Wealth Advisor (February 6, 2024)
Legislators are intensifying their calls for the reform of arbitration processes involving disputes between clients and wealth advisors. This marks a significant push towards altering the prevalent arbitration clauses in service agreements, which have been a point of contention for advocates of investor rights.
The proposed Investor Choice Act, supported by members of the Democratic Party in both the House of Representatives and the Senate, seeks to eliminate the mandatory use of arbitration forums for the resolution of client grievances against brokers, registered investment advisors (RIAs), and other financial service professionals. Furthermore, this legislation aims to eliminate clauses that prevent clients from initiating class-action lawsuits against their financial advisors.
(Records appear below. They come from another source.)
/-! ## SLAB_XFER (R449, R637) -/

/-- SLAB_XFER arrives. -/
def execSlabXfer (k : PktRx) (s : State) : Host.Outcome State Fault Refusal :=
  onArrival k 0x45 (slabXferBad k) (fun d => poolsSettle (settleLost (slabXferIn d k))) s

/-! ## PARITY_ACK (R72, R620, R621) -/

/-- What makes PARITY_ACK malformed. -/
def parityAckBad (k : PktRx) (d : Dev) : Option Nat :=
  let w := k.words
  firstBad
    [ (roleBad d k.port 2, 1)
    , (rsvdSet (wordAt w 2) [(54, 51)] || rsvdSet (wordAt w 3) [(5, 0)] || rsvdSet (wordAt w 4) [(22, 14)] ||
        rsvdSet (wordAt w 5) [(63, 17)], 2)
    , (lenBad w 6, 3) ]

/-- A delta piece is acknowledged. -/
def parityAckIn (d : Dev) (k : PktRx) : Dev :=
  let j := pktJob k.words
  let p := pieceOf k.words
  match getJob d j, chunkOf p.row p.pos with
  | some jb, some c =>
    let sl := field (wordAt k.words 4) 63 32
    let w := 131072 * c + p.off
    let mine (h : Held) : Bool := h.ptype == 0x40 && h.key == [bit p.base, p.step, p.attempt, p.region, sl, w]
    if p.key != jobKey jb || !(jb.held.any mine) then d
    else
      let d1 := dropHeld d j mine
      let d2 := updJob d1 j fun jb =>
        if p.base then { jb with baseWait := jb.baseWait.filter (· != (p.region, sl, w)) }
        else { jb with deltaWait := jb.deltaWait.filter (· != (p.region, sl, w)) }
      baseSettle d2 j
  | _, _ => d

/-- PARITY_ACK arrives. -/
def execParityAck (k : PktRx) (s : State) : Host.Outcome State Fault Refusal :=
  onArrival k 0x41 (parityAckBad k) (fun d => poolsSettle (parityAckIn d k)) s

/-! ## PARITY_CTL (R341, R347, R348, R350, R622) -/

/-- KIND of a PARITY_CTL. -/
def ctlKind (w : List W64) : Nat := field (wordAt w 3) 2 0

/-- What makes PARITY_CTL malformed. -/
def parityCtlBad (k : PktRx) (d : Dev) : Option Nat :=
  let w := k.words
  firstBad
    [ (roleBad d k.port 2, 1)
    , (rsvdSet (wordAt w 2) [(55, 51)] || rsvdSet (wordAt w 3) [(63, 3)], 2)
    , (lenBad w 4, 3) ]

/-- The attempt a PARITY_CTL names. -/
def ctlStep (w : List W64) : ParStep :=
  { key := wordAt w 1, job := pktJob w, step := field (wordAt w 2) 47 0, attempt := field (wordAt w 2) 63 56 }

/-- Answer a PARITY_CTL with another KIND. -/
def ctlAnswer (d : Dev) (k : PktRx) (kind : Nat) : Dev :=
  sendAddr d 4 (pktJob k.words) k.src (mkPacket 0x42 (pktJob k.words) ((k.words.drop 1).take 2 ++ [mkWord [(kind, 0)]]))

/-- PARITY_APPLY arrives: folded once, acknowledged always. -/
def execParityApply (k : PktRx) (s : State) : Host.Outcome State Fault Refusal :=
  onArrivalKind k 0x42 (ctlKind k.words == 1) (parityCtlBad k) (fun d => ctlAnswer (settleLost (applyStep d (ctlStep k.words))) k 3) s

/-- PARITY_DROP arrives. -/
def execParityDrop (k : PktRx) (s : State) : Host.Outcome State Fault Refusal :=
  onArrivalKind k 0x42 (ctlKind k.words == 2) (parityCtlBad k) (fun d => ctlAnswer (dropStep d (ctlStep k.words)) k 4) s

/-- A holder's acknowledgment of PARITY_APPLY or PARITY_DROP (`kind` 1, 2) ends the wait of a step the job names. -/
def ctlAcked (d : Dev) (k : PktRx) (kind : Nat) (f : Dev → Nat → Nat → Dev) : Dev :=
  let j := pktJob k.words
  let t := ctlStep k.words
  match getJob d j, posOfAddr d k.src with
  | some jb, some h =>
    let mine (x : Held) : Bool := x.ptype == 0x42 && x.dst == h && x.key == [kind, t.step, t.attempt]
    if t.key == jobKey jb && jb.held.any mine then f (dropHeld d j mine) j h else d
  | _, _ => d

/-- APPLY_ACK arrives: with the last one the seal is complete on the module (R341, R343). -/
def execApplyAck (k : PktRx) (s : State) : Host.Outcome State Fault Refusal :=
  onArrivalKind k 0x42 (ctlKind k.words == 3) (parityCtlBad k) (fun d => ctlAcked d k 1 applyAcked) s

/-- DROP_ACK arrives: with the last one the abort goes on (R350). -/
def execDropAck (k : PktRx) (s : State) : Host.Outcome State Fault Refusal :=
  onArrivalKind k 0x42 (ctlKind k.words == 4) (parityCtlBad k)
    (fun d => flushJob (ctlAcked d k 2 dropAcked) (pktJob k.words)) s

/-! ## REBUILD_REQ (R629) -/

/-- The commit point a module tags a row with: of the job it serves, else of the last step whose deltas it applied, else the step
asked for (log 42). -/
def rowStep (d : Dev) (key : W64) (j asked : Nat) : Nat :=
  match getJob d j with
  | some jb => if jobKey jb == key then baseTagStep jb else asked
  | none => match d.parity.applied.find? fun t => t.key == key && t.job == j with | some t => t.step | none => asked

/-- The words of a held parity row. -/
def parityRow (d : Dev) (key : W64) (j rn row : Nat) : List W64 :=
  match d.parity.rows.find? (sameRow key j rn row) with
  | some r => denseWords r.words 131072
  | none => List.replicate 131072 0

/-- Return one row to a rebuilding module: the parity when this module holds it, else its data chunk. An unprotected row is told by
an empty parity packet (log 40). A chunk with a slab that is DAMAGED or does not decode is not returned until it is repaired and
asked for again (DESIGN CHOICE, log 95). -/
def answerRow (d : Dev) (k : PktRx) (rn row asked : Nat) : Dev :=
  let j := pktJob k.words
  let key := wordAt k.words 1
  let me := ownPos d
  let h : RowHead := { key := key, region := rn, row := row, push := false, pos := me, step := rowStep d key j asked
                       parity := rowHolder row == me }
  if rowHolder row = me then
    if d.parity.pushing || d.parity.unprot.any (sameRow key j rn row) then sendRow d j k.src h 1 0 []
    else
      let d1 := match heldIdx d key j rn row with
        | some c =>
          let a := heldRead d c 0 (2 ^ 20)
          match a.bad with | some n => parityLost a.dev (c % 4) n c | none => fixHeld a.dev c a.fixes
        | none => d
      sendRow d1 j k.src h 130 0 (parityRow d1 key j rn row)
  else
    match (getJob d j).bind fun jb => (if jobKey jb == key then getRegion jb rn else none).bind fun r => (chunkOf row me).map fun c => (jb, r, c) with
    | some (jb, r, c) =>
      let (d1, ok) := readChunk d j jb rn c
      if ok then sendRow d1 j k.src h 130 0 (chunkWords jb r c) else d1
    | none => sendRow d j k.src h 130 0 []

/-- What makes REBUILD_REQ malformed. -/
def rebuildReqBad (k : PktRx) (d : Dev) : Option Nat :=
  let w := k.words
  firstBad
    [ (roleBad d k.port 2, 1)
    , (rsvdSet (wordAt w 2) [(22, 19)] || rsvdSet (wordAt w 3) [(63, 48)], 2)
    , (lenBad w 4, 3) ]

/-- Rows are asked for. -/
def rebuildReqIn (d : Dev) (k : PktRx) : Dev :=
  let w2 := wordAt k.words 2
  if d.parity.group.isNone then d
  else
    forEach (rangeFrom (field w2 49 23) (field w2 15 0 + 1)) d fun d' row =>
      answerRow d' k (field w2 63 50) row (field (wordAt k.words 3) 47 0)

/-- REBUILD_REQ arrives. -/
def execRebuildReq (k : PktRx) (s : State) : Host.Outcome State Fault Refusal :=
  onArrival k 0x43 (rebuildReqBad k) (fun d => settleLost (rebuildReqIn d k)) s

/-! ## REBUILD_DATA (R629 to R631) -/

/-- What makes REBUILD_DATA malformed. -/
def rebuildDataBad (k : PktRx) (d : Dev) : Option Nat :=
  let w := k.words
  let n := field (wordAt w 4) 13 0
  firstBad
    [ (roleBad d k.port 2, 1)
    , (rsvdSet (wordAt w 2) [(5, 4)] || rsvdSet (wordAt w 3) [(63, 48)] || rsvdSet (wordAt w 4) [(63, 16)], 2)
    , (n % 8 != 0 || lenBad w (5 + n / 8), 3)
    , (decide (8184 < n) || decide (131072 < field (wordAt w 2) 22 6 + n / 8) || (flag (wordAt w 4) 14 && n != 0), 5) ]

/-- Step pieces held for a source's push of a row are decided by the push's tag (R630). -/
def letHeld (d : Dev) (p : ParPiece → Bool) : Dev :=
  let hs := d.parity.heldPc.filter p
  let d1 := updPar d fun q => { q with heldPc := q.heldPc.filter fun h => !p h }
  forEach hs d1 fun d' h => (pushRule d' h).1

/-- A push arrives at the new holder: XORed into parity, once by its fields (R638); END of a position ends its pushes (R630). -/
def pushIn (d : Dev) (k : PktRx) : Dev :=
  let w := k.words
  let w2 := wordAt w 2
  let pos := field w2 2 0
  let j := pktJob w
  let key := wordAt w 1
  let rn := field w2 63 50
  let row := field w2 49 23
  let step := field (wordAt w 3) 47 0
  if flag (wordAt w 4) 14 then
    let d1 := updPar d fun p =>
      let e := insNat pos p.ended
      { p with ended := e, pushing := p.pushing && decide (e.length < 7) }
    letHeld d1 fun h => h.pos == pos
  else if field (wordAt w 4) 13 0 = 0 then d
  else
    let off := field w2 22 6
    let mine (t : PushTag) : Bool := t.pos == pos && t.key == key && t.job == j && t.region == rn && t.row == row
    let t := (d.parity.tags.find? mine).getD { pos := pos, key := key, job := j, region := rn, row := row, step := step }
    if t.offs.contains off then d else
    let d1 := updPar d fun p => { p with tags := p.tags.filter (fun t => !mine t) ++ [{ t with offs := t.offs ++ [off] }] }
    let d2 := match rowSpace d1 key j rn row with
      | some d2 => freeRows (foldRow d2 key j rn row off (w.drop 5))
      | none => unprotect d1 key j rn row
    letHeld d2 fun h => h.pos == pos && h.key == key && h.job == j && h.region == rn && h.row == row

/-- Put words into a returned part from an offset on. -/
def putWords : SMap W64 → Nat → List W64 → SMap W64
  | m, _, [] => m
  | m, o, w :: r => putWords (if w = 0 then SMap.del m o else SMap.set m o w) (o + 1) r

/-- Bytes of a row arrive for a rebuild or a repair. Bytes read at another commit point than those held of the position take
their place. -/
def rowIn (d : Dev) (k : PktRx) : Dev :=
  let w := k.words
  let w2 := wordAt w 2
  let j := pktJob w
  let pos := field w2 2 0
  let rn := field w2 63 50
  let row := field w2 49 23
  let n := field (wordAt w 4) 13 0
  match getJob d j with
  | none => d
  | some jb =>
    if jobKey jb != wordAt w 1 || jb.rebuild.isNone then d
    else
      let take (r : RowReq) : RowReq :=
        if r.region != rn || r.row != row then r
        else if flag (wordAt w 4) 15 && n = 0 then { r with bad := true }
        else
          let step := field (wordAt w 3) 47 0
          let off := field w2 22 6
          let held := SMap.getD r.parts pos { step := step }
          let old : RowPart := if held.step = step then held else { step := step }
          let e : RowPart := { old with words := putWords old.words off (w.drop 5), offs := insNat off old.offs
                                        last := if n < 8184 then some off else old.last }
          { r with parts := SMap.set r.parts pos e }
      rebuildSettle (updRebuild d j fun b => { b with rows := b.rows.map take }) j

/-- REBUILD_DATA arrives. -/
def execRebuildData (k : PktRx) (s : State) : Host.Outcome State Fault Refusal :=
  onArrival k 0x44 (rebuildDataBad k) (fun d0 =>
    let d := bumpBy d0 ctrRebuildBytes 0 (field (wordAt k.words 4) 13 0)
    poolsSettle (settleLost (if flag (wordAt k.words 2) 3 then pushIn d k else rowIn d k))) s

/-! ## Liveness (R624 to R626) -/

/-- The next number below `a`, wrapping. -/
def nextDown (a : Nat) (l : List Nat) : Option Nat :=
  match l.reverse.find? (· < a) with
  | some q => some q
  | none => l.reverse.find? (· != a)

/-- LIVE of a job is due every 5 ms. -/
def jobLive (d : Dev) (j : Nat) : Dev :=
  match getJob d j with
  | none => d
  | some jb =>
    if jb.q < 2 || jb.stopped || d.nowUs < jb.liveTx + 5000 then d
    else
      match nextDown jb.ordinal (liveOrds jb) with
      | none => d
      | some q =>
        sendOrd (updJob d j fun jb => { jb with liveTx := d.nowUs }) j q 4 (livenessWords j (jobKey jb) 1 1 0 jb.ordinal)

/-- LIVE_TIMER: LIVE of every job and of the group that is due. -/
def execLiveTimer (s : State) : Host.Outcome State Fault Refusal :=
  onDev s fun d =>
    let d1 := forEach (SMap.keys d.jobs) d jobLive
    match d.parity.group with
    | none => d1
    | some g =>
      if d.parity.out || d.nowUs < d.parity.liveTx + 5000 then d1
      else
        match nextDown g.pos (livePos d) with
        | none => d1
        | some p => sendGroupLive (updPar d1 fun q => { q with liveTx := d.nowUs }) p 1 0

/-- The module declares an ordinal withdrawn (R624). -/
def declareWithdrawn (d : Dev) (j q : Nat) : Dev :=
  match getJob d j with
  | none => d
  | some jb =>
    if jb.withdrawn.contains q then d
    else
      let d1 := raiseTrap d { cause := 0xB0, job := jobInfo d j, kind := 8, unit := q }
      markWithdrawn (tellWithdrawn d1 j q) j q

/-- The module declares a position lost (R624). -/
def declareLost (d : Dev) (pos : Nat) : Dev :=
  if d.parity.lost.contains pos then d
  else
    let d1 := raiseTrap d { cause := 0xB1, kind := 8, unit := pos }
    markLost (tellLost d1 pos) pos

/-- LIVE_WATCH_TIMEOUT of a job, or of the group (64). -/
def execLiveWatchTimeout (job : Nat) (s : State) : Host.Outcome State Fault Refusal :=
  onUnit (decide (job ≤ 64)) s fun d =>
    if job = 64 then
      match d.parity.group with
      | none => d
      | some g =>
        if d.parity.out || d.nowUs < d.parity.liveRx + 50000 then d
        else match nextUp g.pos (livePos d) with | some p => poolsSettle (flushAll (declareLost d p)) | none => d
    else
      match getJob d job with
      | none => d
      | some jb =>
        if jb.q < 2 || jb.stopped || d.nowUs < jb.liveRx + 50000 then d
        else match nextUp jb.ordinal (liveOrds jb) with | some q => poolsSettle (flushJob (declareWithdrawn d job q) job) | none => d

/-- What makes LIVENESS malformed. -/
def livenessBad (k : PktRx) (d : Dev) : Option Nat :=
  let w := k.words
  let w2 := wordAt w 2
  let sc := field w2 63 62
  firstBad
    [ (roleBad d k.port 2, 1)
    , (rsvdSet w2 [(61, 58), (55, 25), (15, 9)] || (sc == 2 && field (wordAt w 1) 63 32 != 0), 2)
    , (lenBad w 3, 3)
    , (!(sc == 1 || sc == 2) || (sc == 2 && (decide (7 < field w2 24 16) || decide (7 < field w2 8 0))), 5) ]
Representative Bill Foster (D., Illinois), who introduced the bill in the House, emphasized that individuals should not have to forfeit their legal rights as a condition of receiving financial planning or investment services. He asserts that the legislation is a crucial step towards rectifying a system that, in its current form, disproportionately benefits advisors by allowing them to select arbitration venues and set the rules of engagement, often to the detriment of the client.
One of the main criticisms of the existing arbitration system is its limitation on the discovery process, as governed by the brokerage industry’s self-regulatory body, Finra. This limitation restricts clients’ access to vital information that could support their case, effectively creating a system that the authors of the bill describe as biased against consumers.
Senator Jeff Merkley (D., Oregon), the leading proponent of the bill in the Senate, highlighted the inherent conflict of interest in a system where the advisor or broker not only selects but also compensates the arbitrator, potentially promising future business. This, according to Senator Merkley, undermines the fairness and impartiality of the dispute resolution process.
The Consumer Federation of America and the Public Investor Advocate Bar Association, among others, have voiced their support for the Investor Choice Act, pointing out the significant costs associated with arbitration and questioning the fairness of the process.
On the other hand, industry groups have defended arbitration as a more expedient alternative to court litigation. However, the debate has taken on a partisan character, with divisions emerging along party lines concerning the preservation of mandatory arbitration clauses and the allowance of class-action litigation.
The Securities and Exchange Commission (SEC), following directives from a 2022 funding bill, has been examining arbitration practices within the RIA sector. Unlike brokers, who typically resolve disputes through Finra, RIAs often engage private arbiters, predominantly from the American Arbitration Association, for dispute resolution.
The SEC’s findings reveal that a significant portion of advisors incorporate mandatory arbitration clauses in their service agreements, with a large majority opting for the American Arbitration Association as their preferred arbitration forum. However, the lack of transparency and public accessibility to arbitration outcomes and the accountability of advisors in fulfilling arbitration awards have been noted as areas of concern.
The SEC’s Office of the Investor Advocate recently issued a report critiquing forced-arbitration provisions and suggested that such practices could potentially breach the fiduciary duties of advisors by imposing undue costs and inconveniences on clients.
A newly formed coalition, supported by the backers of the Investor Choice Act, is actively campaigning for the abolition of forced arbitration, branding it as an unfair practice that benefits advisors at the expense of investors. Joe Peiffer, president of the Piaba, underscored the urgency of regulatory or legislative action to eliminate these practices, which he characterized as manipulative and detrimental to investor interests.